Low GPU usage when training a CNN

Question

I just installed tensorflow gpu and I started to train my convolutional neural network. The problem is that my gpu usage percentage is constantly at 0% and sometimes it increases until 20%. The CPU is somewhere at 20% and the disk above 60%. I tried to test if I installed it correctly and I done some matrix multiplications, in that case, everything was allright and the GPU usage was above 90%.

with tf.device("/gpu:0"):
    #here I set up the computational graph

when I run the graph I use this, so the compiler will decide if one operation has a gpu implementation or not

with tf.Session(config=tf.ConfigProto(allow_soft_placement=True)) as sess:

I have an NVIDIA GEFORCE GTX 950m graphic card and I don't get errors at runtime. What am I doing wrong?
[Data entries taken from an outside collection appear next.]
/-- A store in SDRAM. -/
theorem witness_StepKeepsInvariant : Inv writeReady ∧ ∃ t, step writeReady = .next t := ⟨writeReady_inv, _, rfl⟩

/-- The first and the last byte of the ROM. -/
theorem witness_StepNeverChangesRom :
    (∃ t, step writeReady = .next t) ∧ InRom 0x1E000000 ∧ InRom 0x1E000FFF := by
  refine ⟨⟨_, rfl⟩, ?_⟩
  unfold InRom
  decide

theorem witness_HandlerIsEnteredOnlyByTakenJumps :
    ∃ t, exec (.jump 0x100#27) (calm.setPending 0x80#8) = .next t ∧ calm.intDisabled = false ∧
      t.intDisabled = true := ⟨_, rfl, rfl, rfl⟩

/-- RETI ends a handler; an entry changes int_id. -/
theorem witness_OnlyRetiEnablesInterrupts :
    (∃ t, exec .reti (State.reset.setIntDisabled true) = .next t ∧ t.intDisabled = false) ∧
    (∃ t, exec .halt (calm.setPending 0x80#8) = .next t ∧ t.intId ≠ calm.intId) :=
  ⟨⟨_, rfl, rfl⟩, ⟨_, rfl, by decide⟩⟩

theorem witness_OnlyTheDestinationRegisterChanges :
    (∃ t, exec (.add 3#4 1#4 2#4) addReady = .next t) ∧ destReg (.add 3#4 1#4 2#4) ≠ some 2#4 ∧
    (∃ t, exec (.push 3#4) addReady = .next t) ∧ destReg (.push 3#4) ≠ some 3#4 :=
  ⟨⟨_, rfl⟩, by decide, ⟨_, rfl⟩, by decide⟩

theorem witness_OnlyFp64InstructionsChangeFp64Registers :
    (∃ t, exec (.fadd 2#4 0#4 1#4) State.reset = .next t) ∧
    (∀ fd, destFReg (.fadd 2#4 0#4 1#4) = some fd → (3#4).toNat % 8 ≠ fd.toNat % 8) := by
  refine ⟨⟨_, rfl⟩, fun fd h => ?_⟩
  obtain rfl := Option.some.inj h
  decide

theorem witness_OnlyStoresChangeMemory :
    (∃ t, exec (.push 1#4) addReady = .next t) ∧ isWrite (.push 1#4) = false ∧ Instr.push 1#4 ≠ .ccache :=
  ⟨⟨_, rfl⟩, rfl, by decide⟩

theorem witness_OnlyPushChangesTheStack :
    (∃ t, exec (.add 3#4 1#4 2#4) addReady = .next t) ∧ (∀ b, Instr.add 3#4 1#4 2#4 ≠ .push b) ∧
    (∀ d, Instr.add 3#4 1#4 2#4 ≠ .pop d) ∧ (∀ b a c, Instr.add 3#4 1#4 2#4 ≠ .write b a c) :=
  ⟨⟨_, rfl⟩, by simp, by simp, by simp⟩

/-- Each misalignment, and the aligned addresses around the two instruction memories. -/
theorem witness_StepRefusesABadPc :
    (∀ x ∈ [0x1001#32, 0x1002#32, 0x1003#32, 0xFFFFFFFF#32], (State.reset.setPc x).pc.toNat % 4 ≠ 0) ∧
    (∀ x ∈ [0x04000000#32, 0x1C000000#32, 0x1DFFFFFC#32, 0x1E001000#32, 0x1F000000#32, 0xFFFFFFFC#32],
      (State.reset.setPc x).pc.toNat % 4 = 0 ∧ ¬ InSdram (State.reset.setPc x).pc.toNat ∧
        ¬ InRom (State.reset.setPc x).pc.toNat) := by
  simp [InSdram, InRom]

/-- A word stored to since the latest CCACHE, which had a value before and has one now. -/
def racing : State :=
  (running 0x2000#32 0x40000000 State.reset).setStoresSinceCcache [⟨0x2000, some 0x70000000#32⟩]

theorem witness_FetchSeesAHeldValue :
    (InSdram (0x1000#32).toNat ∧ fetchWord addReady = .next (0x03000123#32, addReady)) ∧
    InSdram racing.pc.toNat ∧ racing.pc.toNat % 4 = 0 ∧ loadWord racing.mem racing.pc.toNat ≠ none ∧
    (∀ r ∈ racing.storesSinceCcache, r.addr = racing.pc.toNat → r.before ≠ none) := by
  refine ⟨⟨by unfold InSdram; decide, rfl⟩, by unfold InSdram; decide, by decide, by decide, by decide⟩

/-- The last word of SDRAM. -/
theorem witness_CcacheMakesStoredCodeFetchable :
    ∃ t u, exec (.write 2#4 1#4 3#16) (holding [(1#4, 0x03FFFFFC#32), (2#4, 0x40000000#32)]) = .next t ∧
      InSdram (addrOf (holding [(1#4, 0x03FFFFFC#32), (2#4, 0x40000000#32)]) 1#4 3#16) ∧ exec .ccache t = .next u ∧
      (0x03FFFFFC#32).toNat = addrOf (holding [(1#4, 0x03FFFFFC#32), (2#4, 0x40000000#32)]) 1#4 3#16 / 4 * 4 :=
  ⟨_, _, rfl, by unfold InSdram; decide, rfl, by decide⟩

theorem witness_HaltWithoutInterruptChangesNothing :
    ((calm.setPending 0x01#8).setIntDisabled true).intDisabled = true ∧ (calm.intDisabled = false ∧ offered calm = 0#8) ∧
    (calm.pending = 0#8 ∧ calm.irqEnv = .schedule []) := by decide

/-- The three situations of a taken jump, the third at both ends of the line numbers. -/
theorem witness_JumpResult :
    (calm.setIntDisabled true).intDisabled = true ∧
    (calm.intDisabled = false ∧ offered calm = 0#8) ∧
    LowestLine (offered (calm.setPending 0xFF#8)) 0 ∧ LowestLine (offered (calm.setIrqEnv (.schedule [0x80#8]))) 7 := by
  unfold LowestLine
  decide

/-- Each condition holds of some operands and fails of some. -/
theorem witness_BranchesFollowTheirConditions :
    (5#32 = 5#32 ∧ ¬ 5#32 = 6#32) ∧ ((0xFFFFFFFF#32).toNat > (1#32).toNat ∧ ¬ (1#32).toNat > (1#32).toNat) ∧
    ((1#32).toNat ≥ (1#32).toNat ∧ ¬ (0#32).toNat ≥ (1#32).toNat) ∧
    ((0xFFFFFFFF#32).toInt < (1#32).toInt ∧ ¬ (1#32).toInt < (1#32).toInt) ∧
    ((0x80000000#32).toInt ≤ (0x7FFFFFFF#32).toInt ∧ ¬ (0x7FFFFFFF#32).toInt ≤ (0x80000000#32).toInt) := by decide

theorem witness_SavpcWritesItsOwnAddress :
    (0x50000005#32).toNat / 2 ^ 28 = 5 ∧ (0x50000005#32).toNat / 2 ^ 4 % 2 ^ 24 = 0 := by decide

theorem witness_PushStoresAndCountsUp :
    (0xB0000040#32).toNat / 2 ^ 28 = 11 ∧ (0xB0000040#32).toNat / 2 ^ 8 % 2 ^ 20 = 0 ∧ (0xB0000040#32).toNat % 2 ^ 4 = 0 := by decide

/-- The first and the last line. -/
theorem witness_InterruptedJumpResumesAtItsTarget :
    (∃ t u v, (calm.setPending 0xFF#8).intDisabled = false ∧ LowestLine (offered (calm.setPending 0xFF#8)) 0 ∧
      exec (.jump 0x100#27) (calm.setPending 0xFF#8) = .next t ∧ exec (.intid 7#4) t = .next u ∧ exec .reti u = .next v) ∧
    (∃ t u v, (calm.setPending 0x80#8).intDisabled = false ∧ LowestLine (offered (calm.setPending 0x80#8)) 7 ∧
      exec (.jump 0x100#27) (calm.setPending 0x80#8) = .next t ∧ exec (.intid 0#4) t = .next u ∧ exec .reti u = .next v) := by
  unfold LowestLine
  exact ⟨⟨_, _, _, rfl, by decide, rfl, rfl, rfl⟩, ⟨_, _, _, rfl, by decide, rfl, rfl, rfl⟩⟩

/-- The last byte address of SDRAM, and the first and last of the ROM. -/
theorem witness_ReadLoadsTheAlignedWord :
    ∀ p ∈ [(with4 0x03FFFFFF#32 0x03FFFFFC), (rom4 0x1E000000#32 0x1E000000), (rom4 0x1E000FFF#32 0x1E000FFC)],
      (InSdram (addrOf p 1#4 0#16) ∨ InRom (addrOf p 1#4 0#16)) ∧
      readByte p (addrOf p 1#4 0#16 / 4 * 4) = some 0x11#8 ∧ readByte p (addrOf p 1#4 0#16 / 4 * 4 + 1) = some 0x22#8 ∧
      readByte p (addrOf p 1#4 0#16 / 4 * 4 + 2) = some 0x33#8 ∧ readByte p (addrOf p 1#4 0#16 / 4 * 4 + 3) = some 0x44#8 := by
  unfold InSdram InRom
  decide +kernel

/-- The first and the last byte address of the ROM, with no byte given and with some given. -/
theorem witness_RomReadsGiveTheImage :
    (∀ x ∈ [0x1E000000#32, 0x1E000FFF#32], InRom (addrOf (at1 x) 1#4 0#16)) ∧ (at1 0x1E000FFF#32).rom = [] ∧
    InRom (addrOf (rom4 0x1E000000#32 0x1E000000) 1#4 0#16) := by
  refine ⟨by simp [addrOf_at1, InRom], rfl, ?_⟩
  rw [show addrOf (rom4 0x1E000000#32 0x1E000000) 1#4 0#16 = 0x1E000000 from addrOf_at1 _]
  simp [InRom]

/-- The last byte address of SDRAM, for the byte forms and (aligned down) the halfword forms. -/
theorem witness_SubWordReadsExtend :
    InSdram (addrOf (with4 0x03FFFFFF#32 0x03FFFFFC) 1#4 0#16) ∧
    readByte (with4 0x03FFFFFF#32 0x03FFFFFC) (addrOf (with4 0x03FFFFFF#32 0x03FFFFFC) 1#4 0#16) = some 0x44#8 ∧
    readByte (with4 0x03FFFFFF#32 0x03FFFFFC) (addrOf (with4 0x03FFFFFF#32 0x03FFFFFC) 1#4 0#16 / 2 * 2) = some 0x33#8 ∧
    readByte (with4 0x03FFFFFF#32 0x03FFFFFC) (addrOf (with4 0x03FFFFFF#32 0x03FFFFFC) 1#4 0#16 / 2 * 2 + 1) = some 0x44#8 := by
  unfold InSdram
  decide

/-- For both statements about stores. -/
theorem witness_WritesToSdram : InSdram (addrOf (at1 0#32) 1#4 0#16) ∧ InSdram (addrOf (at1 0x03FFFFFF#32) 1#4 0#16) ∧
    InSdram (addrOf (at1 0#32) 0#4 0x7FFF#16) := by
  unfold InSdram
  decide

/-- The first and last byte address of each register. -/
theorem witness_InternalRegistersAreReadAndWrittenAsWords :
    (∀ x ∈ [0x1F000000#32, 0x1F000003#32], addrOf (at1 x) 1#4 0#16 / 4 = 0x1F000000 / 4) ∧
    (∀ x ∈ [0x1F000004#32, 0x1F000007#32], addrOf (at1 x) 1#4 0#16 / 4 = 0x1F000004 / 4) := by
  simp [addrOf_at1]

/-- The first and last byte address of each device region. -/
theorem witness_DeviceAccessesHappenOnceInOrder :
    ∀ x ∈ [0x1C000000#32, 0x1C00006F#32, 0x1E400000#32, 0x1E40107F#32, 0x1E800000#32, 0x1E808007#32, 0x1EC00000#32,
      0x1EC4AFFF#32], InDevice (addrOf (at1 x) 1#4 0#16) := by
  simp [addrOf_at1, InDevice]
later edit, my computation graph

with tf.device("/gpu:0"):
    X = tf.placeholder(tf.float32, shape=[None, height, width, channels], name="X")
    dropout_rate= 0.3


    training = tf.placeholder_with_default(False, shape=(), name="training")
    X_drop = tf.layers.dropout(X, dropout_rate, training = training)
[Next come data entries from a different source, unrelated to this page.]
-- ==== Sys2Proof/Machine/Env.lean ====
section
/-! DEFINITION. ENV, the envelope unit (R40 to R61). -/

namespace Sys2Proof.Machine

def Device.modEnv (f : Env → Env) (d : Device) : Device := { d with env := f d.env }

def Env.modString (s : StringId) (f : EnvString → EnvString) (e : Env) : Env :=
  { e with strings := e.strings.set s (f (e.strings.get s)) }

/-! ## Inputs (R41, R42) -/

/-- R42: the health of a string; ABSENT clears the copied values. -/
def EnvString.withHealth (h : Health) (x : EnvString) : EnvString :=
  { x with health := h, copy := if h = .absent then none else x.copy }

/-- R42: an evaluation hand-off; one without a record (a stale expiry) leaves the copied values. -/
def EnvString.evaluated (copy : Option EnvCopy) (h : Health) (x : EnvString) : EnvString :=
  { x with copy := copy.or x.copy }.withHealth h

/-- R41: the input that an event carries is updated. -/
def Env.input (i : EnvInput) (e : Env) : Env :=
  match i with
  | .evaluation s copy h => e.modString s (·.evaluated copy h)
  | .health s h => e.modString s (·.withHealth h)
  | .stringSwitch s st p => e.modString s fun x => { x with switch := st, openPending := p }
  | .breaker st => { e with breaker := st }
  | .isolation on => { e with isolation := on }
  | .thermal kw => { e with thermal := kw }
  | .fire st test => { e with fireStage := st, fireTest := test }
  | .window st => { e with window := st }
  | .standing p st => if p = .cell then { e with cellStanding := st } else e
  | .settings => e

/-! ## The BATTERY term (R42 to R46) -/

/-- R43: the factor of one temperature in a derating table with breakpoints T 0 to T 5 and factors F 0 to F 5. The division truncates
toward zero. -/
def derateFactor (T F : Nat → Int) (t : Int) : Int :=
  if t ≤ T 0 then F 0
  else if T 5 ≤ t then F 5
  else
    match [0, 1, 2, 3, 4].find? fun k => decide (T k ≤ t ∧ t < T (k + 1)) with
    | some k => F k + ((F (k + 1) - F k) * (t - T k)).tdiv (T (k + 1) - T k)
    | none => 0

/-- R43: the least factor over the readable modules; 0 when every module reads OPEN. `base` is the table's first index in table 3. -/
def Device.tempFactor (d : Device) (base : Nat) (temps : List (Option Int)) : Int :=
  minOf 0 ((temps.filterMap id).map
    (derateFactor (fun k => d.item .t3 (base + k)) (fun k => d.item .t3 (base + 6 + k))))

/-- R44: the first taper item of the string's expected class. -/
def Device.taperBase (d : Device) (s : StringId) : Nat := if d.item .t2 (33 + 2 * s.num) == 2 then 30 else 26

/-- R44: the charge taper. -/
def chargeTaper (start ceil v : Int) : Int :=
  if v ≤ start then 1024 else if ceil ≤ v then 0 else 1024 * (ceil - v) / (ceil - start)

/-- R44: the discharge taper. -/
def dischargeTaper (start floor v : Int) : Int :=
  if start ≤ v then 1024 else if v ≤ floor then 0 else 1024 * (v - floor) / (start - floor)

/-- R45: a current limit, floored once. -/
def currentLimit (top ft fv : Int) : Int := top * ft * fv / 1048576

/-- R42: the string is CLOSED, not open-pending, and AVAILABLE. -/
def EnvString.counted (x : EnvString) : Bool := x.switch == .closed && !x.openPending && x.health == .available

/-- R46: a string's contribution record; 0 throughout without an input copy. -/
def Device.contribution (d : Device) (s : StringId) : Contribution :=
  let x := d.env.strings.get s
  match x.copy with
  | none => .zero
  | some c =>
    let t := d.taperBase s
    let chgTemp := d.tempFactor 0 c.temps
    let disTemp := d.tempFactor 12 c.temps
    let chgTaper := chargeTaper (d.item .t3 t) (d.item .t3 (t + 1)) c.vmax
    let disTaper := dischargeTaper (d.item .t3 (t + 2)) (d.item .t3 (t + 3)) c.vmin
    { counted := x.counted
      chgTemp := chgTemp
      chgTaper := chgTaper
      chgCurrent := currentLimit (d.item .t3 24) chgTemp chgTaper
      disTemp := disTemp
      disTaper := disTaper
      disCurrent := currentLimit (d.item .t3 25) disTemp disTaper
      voltage := c.voltage }

/-- R46: the sum of the counted strings' products, floored once and saturated. -/
def batteryOf (cs : PerString Contribution) (current : Contribution → Int) : Int :=
  let product (s : StringId) : Int :=
    let c := cs.get s
    if c.counted then current c * c.voltage else 0
  saturate 0 9999 ((product .s0 + product .s1 + product .s2 + product .s3) / 100000)

/-! ## The other terms (R47 to R53) -/

def TermValue.both (v : Int) : TermValue := ⟨v, v, true⟩

def TermValue.inactive : TermValue := ⟨9999, 9999, false⟩

/-- R47. -/
def Device.rackTerm (d : Device) (battery : TermValue) : TermValue :=
  if d.env.cellStanding.trusted then .inactive
  else
    let f := d.item .t11 8
    ⟨battery.chg * f / 1024, battery.dis * f / 1024, true⟩

/-- R49. -/
def Device.fireTerm (d : Device) : TermValue :=
  match d.env.fireStage, d.env.fireTest with
  | .normal, false => .inactive
  | .normal, true => .both (d.item .t9 3)
  | .fault, _ => .both (d.item .t9 3)
  | _, _ => .both 0

/-- R50. -/
def Device.gridTerm (d : Device) : TermValue :=
  match d.env.breaker, d.env.window with
  | .closed, .inWindow => .both 9999
  | .closed, .rideThrough => .both (d.item .t10 16)
  | _, _ => .both 0

/-- The eight terms from the inputs as they stand, with the contributions of this recomputation. -/
def Device.terms (d : Device) (cs : PerString Contribution) : PerTerm TermValue :=
  let battery : TermValue := ⟨batteryOf cs (·.chgCurrent), batteryOf cs (·.disCurrent), true⟩
  { battery := battery
    rack := d.rackTerm battery
    thermal := .both d.env.thermal
    fire := d.fireTerm
    grid := d.gridTerm
    siteCap := ⟨d.item .t5 3, d.item .t5 4, true⟩
    converter := if d.env.ratingWritten then ⟨d.env.ratingChg, d.env.ratingDis, true⟩ else .inactive
    isolation := if d.env.isolation then .both 0 else .inactive }

/-! ## The envelope (R40, R54 to R56) -/

/-- R40: the least value over the active terms. -/
def leastTerm (ts : PerTerm TermValue) (f : TermValue → Int) : Int :=
  (Term.all.filter fun k => (ts.get k).active).foldl (fun m k => min m (f (ts.get k))) 9999

/-- R56: the active terms whose value is the envelope value. -/
def bindingSet (ts : PerTerm TermValue) (f : TermValue → Int) : List Term :=
  Term.all.filter fun k => (ts.get k).active && f (ts.get k) == leastTerm ts f

/-- Contributions, terms, envelope and binding sets formed from the inputs as they stand, with no effect beyond ENV. -/
def Device.envForm (d : Device) : Device :=
  let cs := PerString.ofFn d.contribution
  let ts := d.terms cs
  d.modEnv fun e =>
    { e with
      contributions := cs
      terms := ts
      chg := leastTerm ts (·.chg)
      dis := leastTerm ts (·.dis)
      bindChg := bindingSet ts (·.chg)
      bindDis := bindingSet ts (·.dis) }

/-- R54, R57: one step of the generation sets every port's flag. -/
def Env.step (e : Env) : Env := { e with generation := e.generation + 1, changed := .all true }

/-- R41, R54 to R56: a recomputation. The binding event is raised before the envelope event in which it ends (log 36). -/
def Device.envRecompute (d : Device) : Device :=
  let e := d.envForm
  let moved := decide (e.env.chg ≠ d.env.chg ∨ e.env.dis ≠ d.env.dis)
  let which := boolNat (decide (e.env.bindChg ≠ d.env.bindChg)) + 2 * boolNat (decide (e.env.bindDis ≠ d.env.bindDis))
  ((e.when moved (·.modEnv (·.step))).when (which != 0)
    (·.raise .bindingSourceChanged (.table 4) (some which))).when moved (·.duEnvelopeEvent)

/-- ENVELOPE_RECOMPUTATION (R41). -/
def execEnvelopeRecomputation (i : EnvInput) (s : State) : Out :=
  s.next fun d => ((d.took (.envelopeRecomputation i)).modEnv (·.input i)).envRecompute

/-! ## Table 4 (R61) and the generation flag (R57) -/

def Contribution.read (c : Contribution) (o : Nat) : Int :=
  match o with
  | 0 => boolNat c.counted
  | 1 => c.chgTemp
  | 2 => c.chgTaper
  | 3 => c.chgCurrent
  | 4 => c.disTemp
  | 5 => c.disTaper
  | 6 => c.disCurrent
  | _ => c.voltage

def Env.read (e : Env) (i : Nat) : Int :=
  match i with
  | 0 => e.chg
  | 1 => e.dis
  | 2 => e.generation.toNat
  | 3 => termCode e.bindChg
  | 4 => termCode e.bindDis
  | 5 => termCode (Term.all.filter fun k => (e.terms.get k).active)
  | i =>
    if 8 ≤ i ∧ i < 24 then
      match Term.all[(i - 8) / 2]? with
      | some k => if i % 2 = 0 then (e.terms.get k).chg else (e.terms.get k).dis
      | none => 0
    else if 32 ≤ i then
      match StringId.ofNum ((i - 32) / 8) with
      | some s => (e.contributions.get s).read (i % 8)
      | none => 0
    else 0

/-- R57: a READ of the generation by a port clears its flag. -/
def Device.clearGenerationFlag (p : Port) (d : Device) : Device :=
  d.modEnv fun e => { e with changed := e.changed.set p false }

end Sys2Proof.Machine
end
    y = tf.placeholder(tf.int32, shape = [None], name="y")


    conv1 = tf.layers.conv2d(X_drop, filters=32, kernel_size=3,
                            strides=1, padding="SAME",
                            activation=tf.nn.relu, name="conv1")
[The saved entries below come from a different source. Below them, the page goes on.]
-- ==== Sys2Proof/Machine/Sto.lean ====
section
/-! DEFINITION. STO, the setting store (R174 to R177, R180), and the parts of its integrity check (R179); restarts are in Reset.lean. -/

namespace Sys2Proof.Machine

def Device.modSto (f : Sto → Sto) (d : Device) : Device := { d with sto := f d.sto }

/-! ## The engine (R174, R177) -/

def Engine.idles : Engine → Bool
  | .idle => true
  | _ => false

/-- R177: the lockout cause sets and released flags as CSU and FGU hold them. -/
def Device.recordNow (d : Device) : StandingRecord :=
  ⟨d.csu.strings.map (·.causes), d.fgu.zones.map fun z => z.stage == .released⟩

/-- R175, R177: the engine begins an operation that takes a time in ms. -/
def Sto.begin (e : Engine) (time : Nat) (x : Sto) : Sto :=
  { x with engine := e, opTimer := some time, operations := x.operations + 1 }

/-- R177: the engine becomes UPDATING with the state as it stands, for 20 ms, and the update-pending flag is cleared. -/
def Device.startUpdate (d : Device) : Device :=
  d.modSto fun x => { x.begin (.updating d.recordNow) 20 with updatePending := false }

/-- R175: the time that programming a table takes, 20 to 60 ms (log 22). -/
def Sto.storeTime (x : Sto) : Nat := 20 + Config.storeTime x.operations % 41

/-- R175, R177: after an operation the engine goes to a pending update, or else to IDLE. -/
def Device.proceed (d : Device) : Device :=
  if d.sto.updatePending then d.startUpdate else d.modSto fun x => { x with engine := .idle, opTimer := none }

/-- UPDATE_REQUEST (R177). -/
def execUpdateRequest (s : State) : Out :=
  s.next fun d =>
    let d := d.took .updateRequest
    if d.sto.engine.idles then d.startUpdate else d.modSto fun x => { x with updatePending := true }

/-- R175: the outcome of a table store. -/
def Device.storeEnds (t : StoredTable) (ok : Bool) (d : Device) : Device :=
  if ok then
    (d.modSto fun x => { x with copies := x.copies.set t ⟨storedPart t (d.settings.get t), true⟩ }).raise .storeDone
      (.table t.num) none
  else
    (d.modSto fun x =>
      { x with
        copies := x.copies.set t { x.copies.get t with valid := false }
        errors := x.errors.set t true }).raise .storeFailed (.table t.num) (some 1)

/-- R177: the outcome of a standing record update; a failed copy holds a free value (log 20). -/
def Device.updateEnds (r : StandingRecord) (ok : Bool) (d : Device) : Device :=
  if ok then d.modSto fun x => { x with record := r, recordValid := true, recordError := false }
  else
    (d.modSto fun x =>
      { x with
        record := Config.failedRecord x.failures
        recordValid := false
        recordError := true
        failures := x.failures + 1 }).raise .storeFailed (.table 15) (some 3)

/-! ## The integrity check (R179) -/

/-- R179: the working contents of a table, over the items that its copy holds, do not pass the kept check. -/
def Device.checkFails (t : StoredTable) (d : Device) : Bool := d.sto.kept.get t != storedPart t (d.settings.get t)

/-- R179: the order of the checks. -/
def StoredTable.next : StoredTable → StoredTable
  | .t2 => .t3 | .t3 => .t5 | .t5 => .t8 | .t8 => .t9 | .t9 => .t10 | .t10 => .t11 | .t11 => .t13 | .t13 => .t2

/-- R179: a table found failing. -/
def Device.selfFailed (t : StoredTable) (d : Device) : Device :=
  (d.modSto fun x =>
    { x with restart := x.restart.or (some .self), reload := x.reload.set t true }).raise .storeFailed (.table t.num)
    (some 5)

/-! ## Services (R175, R176, R179) -/

/-- R175: STORE_TABLE. -/
def stoStore (p : Port) (v : Word) (d : Device) : Device × Answer :=
  match StoredTable.ofNum v.toNat with
  | none => (d, .no .range)
  | some t =>
    if !d.canWrite p t.num then (d, .no .denied)
    else if !(d.standing p).trusted then (d, .no .noStanding)
    else if d.sto.errors.get t then (d, .state 1)
    else if !d.sto.engine.idles || d.sto.updatePending || d.sto.restart.isSome then (d, .no .busy)
    else (d.modSto fun x => x.begin (.storing t) x.storeTime, .done)

/-- R176: CLEAR_STORE_STATUS. -/
def stoClear (p : Port) (v : Word) (d : Device) : Device × Answer :=
  if v.toNat = 15 then
    if p ≠ .site then (d, .no .denied)
    else if !(d.standing p).trusted then (d, .no .noStanding)
    else (d.modSto fun x => { x with recordError := false }, .done)
  else
    match StoredTable.ofNum v.toNat with
    | none => (d, .no .range)
    | some t =>
      if !d.canWrite p t.num then (d, .no .denied)
      else if !(d.standing p).trusted then (d, .no .noStanding)
      else (d.modSto fun x => { x with errors := x.errors.set t false }, .done)

/-! ## Table 14, indexes 192 to 202 (R180) -/

def Engine.code : Engine → Nat
  | .idle => 0 | .storing _ => 1 | .updating _ => 2

def Engine.storingNum : Engine → Nat
  | .storing t => t.num
  | _ => 0

def restartCode : Option RestartCause → Nat
  | none => 0
  | some .service => 1
  | some .self => 2

def Sto.read (x : Sto) (i : Nat) : Int :=
  match i with
  | 192 => x.engine.code
  | 193 => x.engine.storingNum
  | 194 => boolNat x.updatePending
  | 195 => restartCode x.restart
  | 196 => tableCode x.errors + 32768 * boolNat x.recordError
  | 197 => causesCode x.record.causes.s0
  | 198 => causesCode x.record.causes.s1
  | 199 => causesCode x.record.causes.s2
  | 200 => causesCode x.record.causes.s3
  | 201 => boolNat x.record.released.z0 + 2 * boolNat x.record.released.z1 + 4 * boolNat x.record.released.z2
  | _ => boolNat x.recordValid

end Sys2Proof.Machine
end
    conv2 = tf.layers.conv2d(conv1, filters=64, kernel_size=3,
                            strides=2, padding="SAME",
                            activation=tf.nn.relu, name="conv2")

    pool3 = tf.nn.max_pool(conv2,
                            ksize=[1, 2, 2, 1],
                            strides=[1, 2, 2, 1],
                            padding="VALID")

    conv4 = tf.layers.conv2d(pool3, filters=128, kernel_size=4,
                            strides=3, padding="SAME",
                            activation=tf.nn.relu, name="conv4")

    pool5 = tf.nn.max_pool(conv4,
                            ksize=[1, 2, 2, 1],
                            strides=[1, 1, 1, 1],
                            padding="VALID")


    pool5_flat = tf.reshape(pool5, shape = [-1, 128*2*2])

    fullyconn1 = tf.layers.dense(pool5_flat, 128, activation=tf.nn.relu, name = "fc1")
    fullyconn2 = tf.layers.dense(fullyconn1, 64, activation=tf.nn.relu, name = "fc2")

    logits = tf.layers.dense(fullyconn2, 2, name="output")

    xentropy = tf.nn.sparse_softmax_cross_entropy_with_logits(logits=logits, labels=y)

    loss = tf.reduce_mean(xentropy)
    optimizer = tf.train.AdamOptimizer()
    training_op = optimizer.minimize(loss)

    correct = tf.nn.in_top_k(logits, y, 1)
    accuracy = tf.reduce_mean(tf.cast(correct, tf.float32))

    init = tf.global_variables_initializer()
saver = tf.train.Saver()

hm_epochs = 100
config = tf.ConfigProto(allow_soft_placement=True)
config.gpu_options.allow_growth = True

the batch size is 128

with tf.Session(config=config) as sess:
        tbWriter = tf.summary.FileWriter(logPath, sess.graph)
        dataset = tf.data.Dataset.from_tensor_slices((training_images, training_labels))
        dataset = dataset.map(rd.decodeAndResize)
        dataset = dataset.batch(batch_size)

        testset = tf.data.Dataset.from_tensor_slices((test_images, test_labels))
        testset = testset.map(rd.decodeAndResize)
        testset = testset.batch(len(test_images))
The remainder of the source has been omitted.